Thursday, December 10, 2009

The dark side of Rome

Yesterday a couple of my friends and I visited a place that we've heard a lot about this semester -- the crypt of Santa Maria della Concezione, a church located right near Piazza Barberini.

Many people have told me about this crypt, and they each said that it's a must-visit before I leave Rome. Yesterday my friends and I all had a free afternoon, so we headed over there to check it out. After a 1 Euro donation fee, we were allowed inside, but with strict instructions to not take pictures or videos (out of respect for the dead.)

The crypt is located underneath Santa Maria della Concezione church, which was commissioned in 1626 by Pope Urban VIII. The pope's brother, Cardinal Antonio Barberini, who was a Capuchin monk, ordered the remains of 4,000 Capuchin friars to be exhumed and transferred to the crypt. The bones were then arranged along the walls in intricate patterns, and each night the Capuchins would visit the remains to pray and reflect. Each of the friars whose remains are in the crypt were buried between 1500-1870.
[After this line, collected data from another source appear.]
/-- Everything an operation can do in a state with the invariant; an agent whose step is enabled makes it. -/
inductive Move (s : State) (i : Instr) : State → Prop
  | pass (hdisabled : hasStep i s = false) : Move s i s
  | host {t : State} (hagent : i.agent = .host) (h : HostEffect s i t) : Move s i t
  | packed {e : PackEntry} {rest : List PackEntry} (hi : i = .packWrite) (hpj : s.pj = e :: rest)
      (hword : e.fbIndex < s.fbWords) : Move s i { s with
        fb := cellWrite e.fbIndex (storedWord e s) s.fb
        pj := rest
        draws := if e.stale then s.draws + 1 else s.draws
        status := { s.status with busy := if rest.isEmpty then false else s.status.busy } }
  | patched (hi : i = .patchShift s.scan.plane) : Move s i { s with shamt := s.scan.plane }
  | scan {t : State} (h : ScanMove s i t) : Move s i t

/-! ### Each operation makes one of them -/

/-- In a running block, at most one word waits in each row queue (R109). -/
theorem At.rtx_eq_nil {p : ScanPosition} (hat : At p s) (hp : p ≠ .rowQueued) : s.rtx = [] :=
  List.length_eq_zero_iff.mp (hat.rtx.trans (if_neg hp))

theorem At.rrx_eq_nil {p : ScanPosition} (hat : At p s) (hp : p ≠ .tokenQueued) : s.rrx = [] :=
  List.length_eq_zero_iff.mp (hat.rrx.trans (if_neg hp))

/-- A channel without a run in progress makes no transfer (R97). -/
theorem exists_move_of_disabled {c : ChanId} {i : Instr} (hi : exec i s = transfer c s)
    (hstep : hasStep i s = transferEnabled c s) (h : transferEnabled c s = false) :
    ∃ t, exec i s = .next t ∧ Move s i t :=
  ⟨s, hi.trans (transfer_of_disabled h), .pass (hstep.trans h)⟩

/-- What enables a transfer (R97). -/
theorem transferEnabled_iff {c : ChanId} : transferEnabled c s = true ↔
    (chan c s).active = true ∧ 0 < (chan c s).remain ∧ paceHolds (chan c s).pace s = true := by
  simp only [transferEnabled, Bool.and_eq_true, decide_eq_true_eq, and_assoc]

section
variable (h : Inv s)
include h

/-- CH_PIXEL's run stands inside the current row's words (R98, R111). -/
theorem Inv.pixel_reads (hactive : s.chPixel.active = true) : ∃ i m, s.chPixel.read = .fb i ∧
    s.chPixel.remain = m + 1 ∧ i + (m + 1) = 2 * s.width * (s.scan.row.toNat + 1) ∧ i < s.fbWords := by
  obtain ⟨hrun, _⟩ := h.at_of_pixel hactive
  have hcreated := h.running hrun
  obtain ⟨m, hm⟩ := Nat.exists_eq_add_one.mpr (h.runs.1.remain_pos hactive)
  have hle := (h.remain_le hcreated).1
  have hrow : 2 * s.width ≤ 2 * s.width * (s.scan.row.toNat + 1) := Nat.le_mul_of_pos_right _ (Nat.succ_pos _)
  have hlast : 2 * s.width * (s.scan.row.toNat + 1) ≤ 2 * s.width * s.half := Nat.mul_le_mul_left _ (h.row hcreated)
  have hwords : s.fbWords = 2 * s.width * s.half := by rw [h.fbWords_eq hcreated, Nat.mul_left_comm, Nat.mul_assoc]
  refine ⟨_, m, h.pixelRead hactive, hm, ?_, ?_⟩ <;> omega

theorem Inv.exec_xferPixel_move : ∃ t, exec .xferPixel s = .next t ∧ Move s .xferPixel t := by
  cases henabled : transferEnabled .pixel s with
  | false => exact exists_move_of_disabled rfl rfl henabled
  | true =>
    obtain ⟨hactive, _, hpace⟩ := transferEnabled_iff.mp henabled
    obtain ⟨hrun, hat⟩ := h.at_of_pixel hactive
    have hcreated := h.running hrun
    obtain ⟨i, m, hfb, hm, hread, hi⟩ := h.pixel_reads hactive
    have hch : s.chPixel = runOf s .pixel (.fb i) (m + 1) := by
      rw [← hfb, ← hm]
      exact h.chPixel_eq hcreated
    have hroom : s.dtx.length < s.build.serTxDepth := by
      rw [chan_pixel, hch] at hpace
      exact of_decide_eq_true hpace
    have hidle : s.chFiller.active = false := hat.filler
    have hfiller : s.chFiller = runOf s .filler .zero 0 := by
      rw [← h.runs.2.1.remain_eq_zero hidle]
      exact h.chFiller_eq hcreated
    refine ⟨_, ?_, .scan (.pixel hat hroom hm hread)⟩
    cases m with
    | zero =>
      rw [exec_xferPixel_last hch hi hroom rfl hidle, hch, hfiller, if_pos rfl,
        ← runOf_started (k := 0) h.fillerWords_pos]
      rfl
    | succ m =>
      rw [exec_xferPixel_inner hch hi hroom (Nat.succ_pos m), hch, if_neg (Nat.succ_ne_zero m), ← hfiller]
      rfl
The crypt itself is divided into five different rooms, each with dim lighting (the lighting fixtures are made out of bones, no less) and each room has quiet music playing. The bones are everywhere, and they are arranged very intricately -- you can tell that the displays were done very carefully and with great care. Some of the skeletons remain whole and are draped with Franciscan habits, but for the most part the individual bones are used to create designs on the walls. In each room, the main display of remains is set back and there is dirt separating it from the entranceway. In the dirt, old roses and flower petals are visible, which adds to the eeriness of whole crypt.

In the last room, a plaque is displayed in the center which reads:

"Quello che voi siete noi eravamo. Quello che noi siamo voi sarete."
("What you are now, we once were; what we are now, you will be.")

Creepy, huh? It was unreal think that all of the bones that were surrounding me were actually from real people...and so many of them! It was really interesting and impressive to see the patterns that the remains were displayed in (it was almost like artwork) but it was unnerving in a way. Even though I wasn't allowed to take pictures, here are some I found online:

Note the full child's skeleton in the middle of the ceiling:

One of the light fixtures, made out of bones:

Here you can see the dirt on the ground. It was in the dirt that old, dried up flowers were scattered:

While it was definitely a creepy place to visit, I'm glad I went -- it's one of those places that's not talked about a lot and that I feel like many people don't know about, but it's definitely worth a trip!